--- START ---
-- ==== Sys2Proof/Machine/Scopes.lean ====
section
/-! DEFINITION. The scope tables (R264, R265) with the counts a Plotter keeps, and the barrier channels (R272, R207). -/
namespace Sys2Proof.Machine

/-! ### Scope handles and entries -/

/-- The states of a scope entry (R265). -/
inductive ScopeSt where
  | free | live | cancelling | cancelled
deriving DecidableEq, Repr

def ScopeSt.code : ScopeSt → Nat
  | .free => 0 | .live => 1 | .cancelling => 2 | .cancelled => 3
def scopeStOf (n : Nat) : ScopeSt :=
  match n with
  | 1 => .live | 2 => .cancelling | 3 => .cancelled | _ => .free

/-- Physical address of entry i of die d. -/
def scopeEntry (d i : Nat) : Nat := 0x20000000000 + d * 0x400000 + 0x380000 + i * 64

def scopeDie (h : Word) : Nat := bitsOf h 47 46
def scopeIdx (h : Word) : Nat := bitsOf h 11 0
def scopeAddr (h : Word) : Nat := scopeEntry (scopeDie h) (scopeIdx h)

/-- The handle of an entry (R264). -/
def scopeHandle (gen d i : Nat) : Word := wordOf (gen % 65536 * 2 ^ 48 + d % 4 * 2 ^ 46 + i % 4096)

/-- The words of an entry: 0 HDR, 1 PARENT, 2 LIVE, 3 ACK, 4 KTASK, 5 KENG, 6 DONE, 7 zero. -/
def Pkg.scopeWord (p : Pkg) (h : Word) (k : Nat) : Word := p.mem.word (scopeAddr h + 8 * k)
def Pkg.setScopeWord (p : Pkg) (h : Word) (k : Nat) (w : Word) : Pkg :=
  { p with mem := p.mem.setWord (scopeAddr h + 8 * k) w }

def scopeHdr (gen : Nat) (st : ScopeSt) : Word := wordOf (gen % 65536 * 2 ^ 48 + st.code * 2 ^ 44)

/-- The state of the scope a handle names; nothing for a stale handle (R264). -/
def Pkg.scopeState (p : Pkg) (h : Word) : Option ScopeSt :=
  let hdr := p.scopeWord h 0
  let st := scopeStOf (bitsOf hdr 47 44)
  if bitsOf h 45 12 = 0 ∧ bitsOf h 63 48 ≠ 0 ∧ bitsOf h 63 48 = bitsOf hdr 63 48 ∧ st ≠ .free then some st else none

def Pkg.setScopeState (p : Pkg) (h : Word) (st : ScopeSt) : Pkg := p.setScopeWord h 0 (scopeHdr (bitsOf h 63 48) st)
def Pkg.scopeParent (p : Pkg) (h : Word) : Word := p.scopeWord h 1

/-- Scope h lies in the subtree of k: its chain of PARENT handles reaches k (R265). -/
def Pkg.underIn (p : Pkg) : Nat → Word → Word → Bool
  | 0, _, _ => false
  | n + 1, h, k => decide (h = k) || (decide (p.scopeParent h ≠ 0) && p.underIn n (p.scopeParent h) k)

/-- No chain is longer than the entries of four tables. -/
def Pkg.under (p : Pkg) (h k : Word) : Bool := (p.scopeState h).isSome && p.underIn 16385 h k

/-! ### Counts (R265) -/

def sat32 (n : Nat) : Nat := min n (2 ^ 32 - 1)

/-- The own counts of a scope. -/
def Pkg.counts (p : Pkg) (h : Word) : ScopeCnt := (p.scopes.find? fun c => decide (c.handle = h)).getD ⟨h, 0, 0, 0, 0, 0, false⟩

def Pkg.modCnt (p : Pkg) (h : Word) (f : ScopeCnt → ScopeCnt) : Pkg :=
  { p with scopes := (p.scopes.filter fun c => decide (c.handle ≠ h)) ++ [f (p.counts h)] }

def ScopeCnt.addKt (c : ScopeCnt) (n : Nat) : ScopeCnt := { c with kt := sat32 (c.kt + n) }
def ScopeCnt.addKq (c : ScopeCnt) (n : Nat) : ScopeCnt := { c with kq := sat32 (c.kq + n) }
def ScopeCnt.addKe (c : ScopeCnt) (n : Nat) : ScopeCnt := { c with ke := sat32 (c.ke + n) }
def ScopeCnt.addCe (c : ScopeCnt) (n : Nat) : ScopeCnt := { c with ce := sat32 (c.ce + n) }
def ScopeCnt.addCt (c : ScopeCnt) (n : Nat) : ScopeCnt := { c with ct := sat32 (c.ct + n) }

/-- Change the fields of LIVE: open children and members, saturating. -/
def Pkg.modLive (p : Pkg) (h : Word) (f : Nat → Nat → Nat × Nat) : Pkg :=
  if (p.scopeState h).isNone then p
  else
    let w := p.scopeWord h 2
    let r := f (bitsOf w 63 32) (bitsOf w 31 0)
    p.setScopeWord h 2 (wordOf (sat32 r.1 * 2 ^ 32 + sat32 r.2))

def Pkg.addMembers (p : Pkg) (h : Word) (n : Nat) : Pkg := p.modLive h fun c m => (c, m + n)
/-- MEMBERS falls; a count that had saturated falls from 2^32 − 1 (R265) (DESIGN CHOICE, log entry 117). -/
def Pkg.dropMembers (p : Pkg) (h : Word) (n : Nat) : Pkg := p.modLive h fun c m => (c, m - n)

/-! ### Opening and closing (R269) -/

/-- A FREE entry of a die; which of them is free (R265, DESIGN CHOICE, log entry 1). -/
def Pkg.freeScope (p : Pkg) (d choice : Nat) : Option Nat :=
  let isFree (i : Nat) : Bool := decide (bitsOf (p.mem.word (scopeEntry d i)) 47 44 = 0)
  ((List.range 4096).find? fun j => isFree ((choice + j) % 4096)).map fun j => (choice + j) % 4096

/-- Open a LIVE scope in entry i of die d under a parent, 0 for a root: the package and the handle. A generation of 0, of an
entry never used, becomes 1 (DESIGN CHOICE, log entry 2). -/
def Pkg.openScope (p : Pkg) (d i : Nat) (parent : Word) : Pkg × Word :=
  let g := bitsOf (p.mem.word (scopeEntry d i)) 63 48
  let h := scopeHandle (if g = 0 then 1 else g) d i
  let p := ((List.range 8).foldl (fun p k => p.setScopeWord h k 0) p).setScopeState h .live
  let p := (p.setScopeWord h 1 parent).modLive parent fun c m => (c + 1, m)
  ({ p with scopes := (p.scopes.filter fun c => decide (c.handle ≠ h)) ++ [⟨h, 0, 0, 0, 0, 0, false⟩] }, h)

/-- Free a scope: GEN advances as in R165, and its parent has one child less. -/
def Pkg.closeScope (p : Pkg) (h : Word) : Pkg :=
  let parent := p.scopeParent h
  let p := p.setScopeWord h 0 (scopeHdr (nextGen (bitsOf h 63 48)) .free)
  let p := p.modLive parent fun c m => (c - 1, m)
  { p with scopes := p.scopes.filter fun c => decide (c.handle ≠ h) }

/-- The caller's scope (R269); 0 for a handler that runs without a task. -/
def State.ownScope (s : State) : Word := (s.hart.ctx.map (·.scope)).getD 0

/-- Related: the caller's own scope or one of its subtree (R269). -/
def State.related (s : State) (h : Word) : Bool := s.pkg.under h s.ownScope

/-- The open scopes of a subtree, the root first. -/
def Pkg.subtree (p : Pkg) (k : Word) : List Word :=
  k :: (p.scopes.map ScopeCnt.handle).filter fun h => decide (h ≠ k) && p.under h k

/-! ### Barrier channels -/

/-- The unit at a level that holds a hart (R2, R272). -/
def BarLevel.unit (l : BarLevel) (h : HartId) : List Nat :=
  match l with
  | .core => [h.die, h.quad, h.core]
  | .quad => [h.die, h.quad]
  | .die => [h.die]
  | .pkg => []
  | .pod => []

def Barrier.same (b : Barrier) (l : BarLevel) (u : List Nat) (ch : Nat) : Bool := decide (b.lvl = l ∧ b.unit = u ∧ b.ch = ch)

def Pkg.barrier (p : Pkg) (l : BarLevel) (u : List Nat) (ch : Nat) : Barrier :=
  (p.barriers.find? fun b => b.same l u ch).getD ⟨l, u, ch, [], [], [], []⟩

def Pkg.setBarrier (p : Pkg) (b : Barrier) : Pkg :=
  { p with barriers := (p.barriers.filter fun x => !x.same b.lvl b.unit b.ch) ++ [b] }

/-- Every member has arrived, and one has (R272). -/
def Barrier.complete (b : Barrier) : Bool :=
  !b.arrived.isEmpty && b.members.all b.arrived.contains && b.far.all b.farArrived.contains

/-- Do something at another hart, and come back. -/
def State.at (s : State) (h : HartId) (f : State → State) : State := (f (s.focus h)).focus s.cur

/-- The wait of a hart ends with a status in s[D] (R268): readable from the next slot. -/
def State.endHold (s : State) (d : SReg) (w : Word) : State :=
  ((s.mapHart fun h => { h with hold := .none }).writeReg d w 1).advance

/-- An arrival is released with OK. -/
def State.release (s : State) (h : HartId) : State :=
  s.at h fun s =>
    match s.hart.hold with
    | .bwait _ _ d _ _ => s.endHold d 0
    | _ => s

/-- Open an episode if it is complete: every arrival is released, in the order of arrival. -/
def State.openEpisode (s : State) (b : Barrier) : State :=
  if b.complete then
    b.arrived.foldl State.release (s.mapPkg fun p => p.setBarrier { b with arrived := [], farArrived := [] })
  else s

/-- What the part then knows of the other packages at a pod channel, those declared lost apart: which have members there, and of
which all have arrived, are free choices (R330) (DESIGN CHOICE, log entry 54). -/
def State.farPart (s : State) (b : Barrier) : Barrier :=
  if b.lvl = .pod then
    let others := (List.range 1024).filter fun k => decide (k ≠ s.pkg.id) && !s.pkg.vexud.lostPkgs.contains k
    { b with far := others.filter fun k => Config.freeBit (s.fresh + k)
             farArrived := others.filter fun k => Config.freeBit (s.fresh + 1024 + k) }
  else b

/-- A channel takes new sets, and its episode opens if it is complete (DESIGN CHOICE, log entry 54). -/
def State.hearFar (s : State) (b : Barrier) : State :=
  let b' := s.farPart b
  ((if b.lvl = .pod then s.bump 2048 else s).mapPkg fun p => p.setBarrier b').openEpisode b'

/-- A hart leaves both sets of a channel; the episode opens if every remaining member has arrived. -/
def State.leaveBarrier (s : State) (b : Barrier) (h : HartId) : State :=
  s.hearFar { b with members := b.members.filter (· ≠ h), arrived := b.arrived.filter (· ≠ h) }

/-- A hart leaves every channel it joined (R266, R271) (DEDUCED, log entry 52). -/
def State.leaveBarriers (s : State) (h : HartId) : State :=
  (s.pkg.barriers.filter fun b => b.members.contains h).foldl (fun s b =>
    s.leaveBarrier (s.pkg.barrier b.lvl b.unit b.ch) h) s

/-- The accesses that R207 has a member perform before its barrier opens: beacon accesses, port writes, Chart stores. -/
def State.accessesDone (s : State) : Bool := s.fenceOpen s.hart.sup 0x3FFFF (s.fresh + 64)

end Sys2Proof.Machine
end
--- END ---
Across the records, count the lines holding the string "getD". Give the number and stop.

SOLUTION BELOW >>
3